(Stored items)

—————

/-- Ask another device for the 64-byte line at a virtual address of a frame's context (R354). -/
def Dev.readRemote (d : Dev) (f : FrameId) (o : Origin) (va : Nat) : Dev × Except XErr (BitVec 32) :=
  let c := (d.frame f).ctx
  match d.xlate f.val c va .read with
  | (d, .error x) => (d, .error x)
  | (d, .ok (none, _)) => (d, .error { cause := 0x08, va := va })
  | (d, .ok (some dev, pa)) =>
    let (d1, t) := d.newTag o (fabAddr dev pa) 64
    let (d2, ok) := d1.sendFlit (d1.mkFlit classB 0x05 (d.ctx c).job dev
      (le 8 (fabAddr dev pa).toNat ++ le 4 64 ++ le 4 t.toNat))
    if ok then (d2, .ok t) else (d2.dropReq t, .error { cause := 0x08, va := va, fab := some (fabAddr dev pa).toNat })

/-- Write the bytes at a virtual address to another device (R354). -/
def Dev.writeRemote (d : Dev) (c : BitVec 12) (o : Origin) (va : Nat) (dev : BitVec 15) (pa : Nat) (bs : List Byte)
    (psn : Bool) : Dev × Except XErr (BitVec 32) :=
  let (d1, t) := d.newTag o (fabAddr dev pa) bs.length true
  let (d2, ok) := d1.sendFlit (d1.mkFlit classB 0x07 (d.ctx c).job dev
    (le 8 (fabAddr dev pa).toNat ++ le 4 t.toNat ++ zeros 4 ++ bs) psn)
  if ok then (d2, .ok t) else (d2.dropReq t, .error { cause := 0x08, va := va, fab := some (fabAddr dev pa).toNat })

/-- Record an imprecise translation error of a frame's access (R135, R164, R205). The frame's fault address is the virtual one;
a bell has none (R144). -/
def Dev.accessFault (d : Dev) (f : FrameId) (x : XErr) (a : Acc6) (unit : Nat) (word : Word) : Dev :=
  let d := d.memFault (d.frame f).ctx x a unit f.val
  d.updFrame f fun fr => fr.stopWith {
    code := 0x06, unit := BitVec.ofNat 4 unit, precise := false, addrV := !x.bell
    addr := if x.bell then 0 else BitVec.ofNat 52 x.va, space := !x.bell, insn := word }

/-- A move that met an error writes nothing more (R135, R182). -/
def Dev.failMove (d : Dev) (f : FrameId) (i : Nat) (x : XErr) (a : Acc6) : Dev :=
  match (d.frame f).moves[i]? with
  | none => d
  | some m =>
    (d.updMove f i fun m => { m with acked := true, rtags := [], wtags := [] }).accessFault f x a 4 m.word

/-- Runs of neighbouring addresses of the bytes of a line. -/
def runsOf : List MByte → List (List MByte)
  | [] => []
  | b :: bs => match runsOf bs with
    | (c :: cs) :: rest => if c.addr = b.addr + 1 then (b :: c :: cs) :: rest else [b] :: (c :: cs) :: rest
    | rest => [b] :: rest

/-- Feed bytes to a channel of the frame's tally unit. -/
def Frame.feedCh (fr : Frame) (tch : Option (Fin 64)) (bs : List Byte) (psn : Bool) : Frame :=
  match tch with
  | none => fr
  | some ch =>
    let c := (fr.chans[ch.val]).feed bs psn
    { fr with chans := fr.chans.set ch.val c, poison := fr.poison || c.poison }

/-- Write a line into this device's memory. -/
def Dev.putLine (d : Dev) (f : FrameId) (i line : Nat) (m : Move) (v : View) (bs : List MByte) : Dev :=
  let buf := bs.foldl (fun (w : WBuf) b => w.putByte (v.pa b.addr) b.v b.mask) []
  let mem := d.mem.applyBuf buf false
  let bad := (bs.filter (·.psn)).map fun b => v.pa b.addr
  let mem := bad.foldl (fun m a => m.markGran a true) mem
  let psn := !bad.isEmpty
  let fr := d.frame f
  let fr := { fr with poison := fr.poison || psn, fmtFlags := bs.foldl (fun fl (b : MByte) => fl ||| b.fl) fr.fmtFlags }
  let fr := fr.feedCh m.tch (bs.map fun (b : MByte) => mem.byte (v.pa b.addr)) psn
  let d := ({ d with mem := mem } : Dev).setFrame f (fr.lineLanded i line)
  if m.copy && psn then d.updCtx fr.ctx fun c => { c with taint := true } else d

/-- Send a line to another device; it lands with the acknowledgements. -/
def Dev.sendLine (d : Dev) (f : FrameId) (i line : Nat) (m : Move) (v : View) (bs : List MByte) : Dev :=
  let c := (d.frame f).ctx
  let psn := bs.any (·.psn)
  let d := d.updFrame f fun fr =>
    ({ fr with poison := fr.poison || psn, fmtFlags := bs.foldl (fun fl (b : MByte) => fl ||| b.fl) fr.fmtFlags } : Frame).feedCh
      m.tch (bs.map fun (b : MByte) => b.v) psn
  (runsOf bs).foldl (fun d r =>
    match r with
    | [] => d
    | b :: _ => match v.remote b.addr with
      | none => d
      | some dev =>
        match d.writeRemote c (.moveWrite f) b.addr dev (v.pa b.addr) (r.map fun b => b.v) (r.any fun b => b.psn) with
        | (d, .ok t) => d.updMove f i fun m => { m with wtags := m.wtags ++ [(t, line, b.addr)] }
        | (d, .error x) => d.failMove f i x .write) d

/-- Bits of a byte outside the destination's elements keep their contents (R49): for another device the byte is
read first. -/
def Move.fillMask (m : Move) (bs : List MByte) : List MByte :=
  bs.map fun b => if b.mask == 0xFF then b else
    { b with v := (((m.rdata.get? b.addr).getD (0, false)).1 &&& ~~~b.mask) ||| (b.v &&& b.mask), mask := 0xFF }

/-- Ask for the lines a move still needs from other devices. -/
def Dev.requestLines (d : Dev) (f : FrameId) (i : Nat) (as_ : List Nat) : Dev :=
  as_.foldl (fun d a =>
    match (d.frame f).moves[i]? with
    | none => d
    | some m =>
      if m.acked || m.rtags.any fun t => t.2 == a then d
      else match d.readRemote f (.moveRead f) a with
        | (d, .ok t) => d.updMove f i fun m => { m with rtags := m.rtags ++ [(t, a)] }
        | (d, .error x) => d.failMove f i x .read) d

/-- The commit point of host writes of a COPY, before each 4 KiB (R429, R431): true when the line may go. What the next 4 KiB take
from another device is fetched before it, poison and all. -/
def Dev.hostCommit (d : Dev) (f : FrameId) (i : Nat) (m : Move) (off : Nat) : Dev × Bool :=
  let c := (d.frame f).ctx
  let src := m.srcT
  let lo := src.base + off / 4096 * 4096
  let addrs := (List.range (min 4096 (src.base + m.len - lo))).map (lo + ·)
  if m.block == some (off / 4096) then (d, true)
  else match d.viewOf f true addrs .read with
  | (d, .error x) => (d.failMove f i x .read, false)
  | (d, .ok v) =>
    let miss := addrs.filter fun a => (v.remote a).isSome && (m.rdata.get? a).isNone
    if !miss.isEmpty then (d.requestLines f i (miss.map fun a => a / 64 * 64).dedup, false)
    else match d.commitReady c (.copy f) with
      | (d, false) => (d, false)
      | (d, true) =>
        let bad (a : Nat) : Bool :=
          if (v.remote a).isSome then ((m.rdata.get? a).map (·.2)).getD false else d.mem.poisonedAt (v.pa a)
        if d.tainted c (d.frame f) || addrs.any bad then (d.kill c 5 lo { frame := some f }, false)
        else (d.updMove f i fun m => { m with block := some (off / 4096) }, true)

/-- The lines of this device's memory that a line of a move reads: its source, and its destination where only part of a line is
written (R212, R220). -/
def Dev.linesRead (d : Dev) (f : FrameId) (m : Move) (ps : List (Nat × Nat)) : List Nat :=
  let look (space : Bool) (as_ : List Nat) (a : Acc6) : List Nat :=
    match d.viewOf f space as_ a with
    | (_, .ok v) => (as_.filter fun b => (v.remote b).isNone).map fun b => v.pa b / 64
    | (_, .error _) => []
  let src := if m.src.isHost then [] else
    look m.srcT.space (ps.flatMap fun p => byteNeeds m.srcT m.dstT p.1 p.2) .read
      ++ look m.srcT.scaleSpace (ps.flatMap fun p => byteScales m.srcT m.dstT p.1 p.2) .read
  let part := decide (ps.length < 64) || ps.any fun p => m.dstT.byteMask p.2 != 0xFF
  let dst := if m.dst.isHost || !part then [] else look m.dstT.space (ps.map fun p => m.dstT.rowAddr p.1 + p.2) .write
  src ++ dst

—————

◆ EXERCISE
Out of the records above, pull each line containing the word "dropReq".

◆ FINISHED TASK
    if ok then (d2, .ok t) else (d2.dropReq t, .error { cause := 0x08, va := va, fab := some (fabAddr dev pa).toNat })
  if ok then (d2, .ok t) else (d2.dropReq t, .error { cause := 0x08, va := va, fab := some (fabAddr dev pa).toNat })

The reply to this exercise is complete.